■ Records provided ■
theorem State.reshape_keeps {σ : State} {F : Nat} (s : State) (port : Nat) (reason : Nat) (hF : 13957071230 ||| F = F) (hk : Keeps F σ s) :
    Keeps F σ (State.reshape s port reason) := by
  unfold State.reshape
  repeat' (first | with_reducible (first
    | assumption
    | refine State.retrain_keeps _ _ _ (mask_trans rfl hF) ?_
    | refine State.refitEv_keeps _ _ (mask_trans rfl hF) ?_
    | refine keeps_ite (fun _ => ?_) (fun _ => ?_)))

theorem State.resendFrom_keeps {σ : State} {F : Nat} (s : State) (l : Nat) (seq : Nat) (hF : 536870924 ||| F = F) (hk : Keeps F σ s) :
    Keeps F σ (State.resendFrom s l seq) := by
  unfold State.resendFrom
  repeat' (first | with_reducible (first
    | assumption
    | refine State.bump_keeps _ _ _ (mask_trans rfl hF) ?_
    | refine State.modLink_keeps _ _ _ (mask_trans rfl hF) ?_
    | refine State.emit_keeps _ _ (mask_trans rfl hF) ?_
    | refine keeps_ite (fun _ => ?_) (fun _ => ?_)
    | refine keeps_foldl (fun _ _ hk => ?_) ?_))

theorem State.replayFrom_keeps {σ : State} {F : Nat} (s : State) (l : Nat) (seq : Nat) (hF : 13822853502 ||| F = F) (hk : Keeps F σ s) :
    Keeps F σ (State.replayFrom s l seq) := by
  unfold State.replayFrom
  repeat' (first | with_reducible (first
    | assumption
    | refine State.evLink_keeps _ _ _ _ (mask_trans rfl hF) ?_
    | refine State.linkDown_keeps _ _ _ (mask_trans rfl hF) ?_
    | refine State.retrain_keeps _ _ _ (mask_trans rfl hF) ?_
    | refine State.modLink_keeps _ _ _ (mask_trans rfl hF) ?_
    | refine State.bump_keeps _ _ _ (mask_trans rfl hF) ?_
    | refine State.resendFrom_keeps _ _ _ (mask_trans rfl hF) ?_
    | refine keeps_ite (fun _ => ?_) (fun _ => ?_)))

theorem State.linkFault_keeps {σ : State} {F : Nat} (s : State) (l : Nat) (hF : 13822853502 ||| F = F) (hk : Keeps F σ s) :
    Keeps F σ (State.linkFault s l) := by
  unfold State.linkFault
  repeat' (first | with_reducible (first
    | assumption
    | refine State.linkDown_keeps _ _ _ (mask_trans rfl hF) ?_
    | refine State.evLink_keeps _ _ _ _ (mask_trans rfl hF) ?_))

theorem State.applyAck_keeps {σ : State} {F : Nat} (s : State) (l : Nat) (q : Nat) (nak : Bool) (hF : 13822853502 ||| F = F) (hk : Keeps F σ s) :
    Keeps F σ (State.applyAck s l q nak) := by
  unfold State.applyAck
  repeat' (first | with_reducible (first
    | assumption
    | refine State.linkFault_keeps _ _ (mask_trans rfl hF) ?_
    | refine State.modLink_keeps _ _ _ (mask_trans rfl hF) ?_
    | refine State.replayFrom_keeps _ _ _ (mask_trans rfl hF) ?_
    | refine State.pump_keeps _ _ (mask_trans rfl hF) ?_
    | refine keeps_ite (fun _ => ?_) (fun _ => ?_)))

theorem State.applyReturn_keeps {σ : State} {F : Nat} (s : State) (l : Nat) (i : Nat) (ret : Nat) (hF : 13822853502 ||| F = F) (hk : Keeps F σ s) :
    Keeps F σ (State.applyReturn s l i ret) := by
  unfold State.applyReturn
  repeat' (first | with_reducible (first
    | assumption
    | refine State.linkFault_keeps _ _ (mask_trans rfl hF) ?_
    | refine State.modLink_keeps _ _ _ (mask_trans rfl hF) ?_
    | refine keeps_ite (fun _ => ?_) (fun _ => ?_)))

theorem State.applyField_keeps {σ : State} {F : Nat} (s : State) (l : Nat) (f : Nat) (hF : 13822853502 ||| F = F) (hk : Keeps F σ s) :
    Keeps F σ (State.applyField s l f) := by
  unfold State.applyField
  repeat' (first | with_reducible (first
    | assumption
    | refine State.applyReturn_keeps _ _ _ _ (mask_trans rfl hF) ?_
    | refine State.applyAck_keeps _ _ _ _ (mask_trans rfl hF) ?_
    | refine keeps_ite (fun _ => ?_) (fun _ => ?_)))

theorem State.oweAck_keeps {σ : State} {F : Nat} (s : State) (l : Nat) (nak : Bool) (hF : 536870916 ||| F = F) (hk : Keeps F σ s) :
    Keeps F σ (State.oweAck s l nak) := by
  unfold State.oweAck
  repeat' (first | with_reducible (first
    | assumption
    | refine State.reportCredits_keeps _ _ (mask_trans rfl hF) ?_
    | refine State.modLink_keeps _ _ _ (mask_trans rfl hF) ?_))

■ Exercise prompt ■
What's needed is every entry, returned word for word.

■ Response ■
theorem State.reshape_keeps {σ : State} {F : Nat} (s : State) (port : Nat) (reason : Nat) (hF : 13957071230 ||| F = F) (hk : Keeps F σ s) :
    Keeps F σ (State.reshape s port reason) := by
  unfold State.reshape
  repeat' (first | with_reducible (first
    | assumption
    | refine State.retrain_keeps _ _ _ (mask_trans rfl hF) ?_
    | refine State.refitEv_keeps _ _ (mask_trans rfl hF) ?_
    | refine keeps_ite (fun _ => ?_) (fun _ => ?_)))

theorem State.resendFrom_keeps {σ : State} {F : Nat} (s : State) (l : Nat) (seq : Nat) (hF : 536870924 ||| F = F) (hk : Keeps F σ s) :
    Keeps F σ (State.resendFrom s l seq) := by
  unfold State.resendFrom
  repeat' (first | with_reducible (first
    | assumption
    | refine State.bump_keeps _ _ _ (mask_trans rfl hF) ?_
    | refine State.modLink_keeps _ _ _ (mask_trans rfl hF) ?_
    | refine State.emit_keeps _ _ (mask_trans rfl hF) ?_
    | refine keeps_ite (fun _ => ?_) (fun _ => ?_)
    | refine keeps_foldl (fun _ _ hk => ?_) ?_))

theorem State.replayFrom_keeps {σ : State} {F : Nat} (s : State) (l : Nat) (seq : Nat) (hF : 13822853502 ||| F = F) (hk : Keeps F σ s) :
    Keeps F σ (State.replayFrom s l seq) := by
  unfold State.replayFrom
  repeat' (first | with_reducible (first
    | assumption
    | refine State.evLink_keeps _ _ _ _ (mask_trans rfl hF) ?_
    | refine State.linkDown_keeps _ _ _ (mask_trans rfl hF) ?_
    | refine State.retrain_keeps _ _ _ (mask_trans rfl hF) ?_
    | refine State.modLink_keeps _ _ _ (mask_trans rfl hF) ?_
    | refine State.bump_keeps _ _ _ (mask_trans rfl hF) ?_
    | refine State.resendFrom_keeps _ _ _ (mask_trans rfl hF) ?_
    | refine keeps_ite (fun _ => ?_) (fun _ => ?_)))

theorem State.linkFault_keeps {σ : State} {F : Nat} (s : State) (l : Nat) (hF : 13822853502 ||| F = F) (hk : Keeps F σ s) :
    Keeps F σ (State.linkFault s l) := by
  unfold State.linkFault
  repeat' (first | with_reducible (first
    | assumption
    | refine State.linkDown_keeps _ _ _ (mask_trans rfl hF) ?_
    | refine State.evLink_keeps _ _ _ _ (mask_trans rfl hF) ?_))

theorem State.applyAck_keeps {σ : State} {F : Nat} (s : State) (l : Nat) (q : Nat) (nak : Bool) (hF : 13822853502 ||| F = F) (hk : Keeps F σ s) :
    Keeps F σ (State.applyAck s l q nak) := by
  unfold State.applyAck
  repeat' (first | with_reducible (first
    | assumption
    | refine State.linkFault_keeps _ _ (mask_trans rfl hF) ?_
    | refine State.modLink_keeps _ _ _ (mask_trans rfl hF) ?_
    | refine State.replayFrom_keeps _ _ _ (mask_trans rfl hF) ?_
    | refine State.pump_keeps _ _ (mask_trans rfl hF) ?_
    | refine keeps_ite (fun _ => ?_) (fun _ => ?_)))

theorem State.applyReturn_keeps {σ : State} {F : Nat} (s : State) (l : Nat) (i : Nat) (ret : Nat) (hF : 13822853502 ||| F = F) (hk : Keeps F σ s) :
    Keeps F σ (State.applyReturn s l i ret) := by
  unfold State.applyReturn
  repeat' (first | with_reducible (first
    | assumption
    | refine State.linkFault_keeps _ _ (mask_trans rfl hF) ?_
    | refine State.modLink_keeps _ _ _ (mask_trans rfl hF) ?_
    | refine keeps_ite (fun _ => ?_) (fun _ => ?_)))

theorem State.applyField_keeps {σ : State} {F : Nat} (s : State) (l : Nat) (f : Nat) (hF : 13822853502 ||| F = F) (hk : Keeps F σ s) :
    Keeps F σ (State.applyField s l f) := by
  unfold State.applyField
  repeat' (first | with_reducible (first
    | assumption
    | refine State.applyReturn_keeps _ _ _ _ (mask_trans rfl hF) ?_
    | refine State.applyAck_keeps _ _ _ _ (mask_trans rfl hF) ?_
    | refine keeps_ite (fun _ => ?_) (fun _ => ?_)))

theorem State.oweAck_keeps {σ : State} {F : Nat} (s : State) (l : Nat) (nak : Bool) (hF : 536870916 ||| F = F) (hk : Keeps F σ s) :
    Keeps F σ (State.oweAck s l nak) := by
  unfold State.oweAck
  repeat' (first | with_reducible (first
    | assumption
    | refine State.reportCredits_keeps _ _ (mask_trans rfl hF) ?_
    | refine State.modLink_keeps _ _ _ (mask_trans rfl hF) ?_))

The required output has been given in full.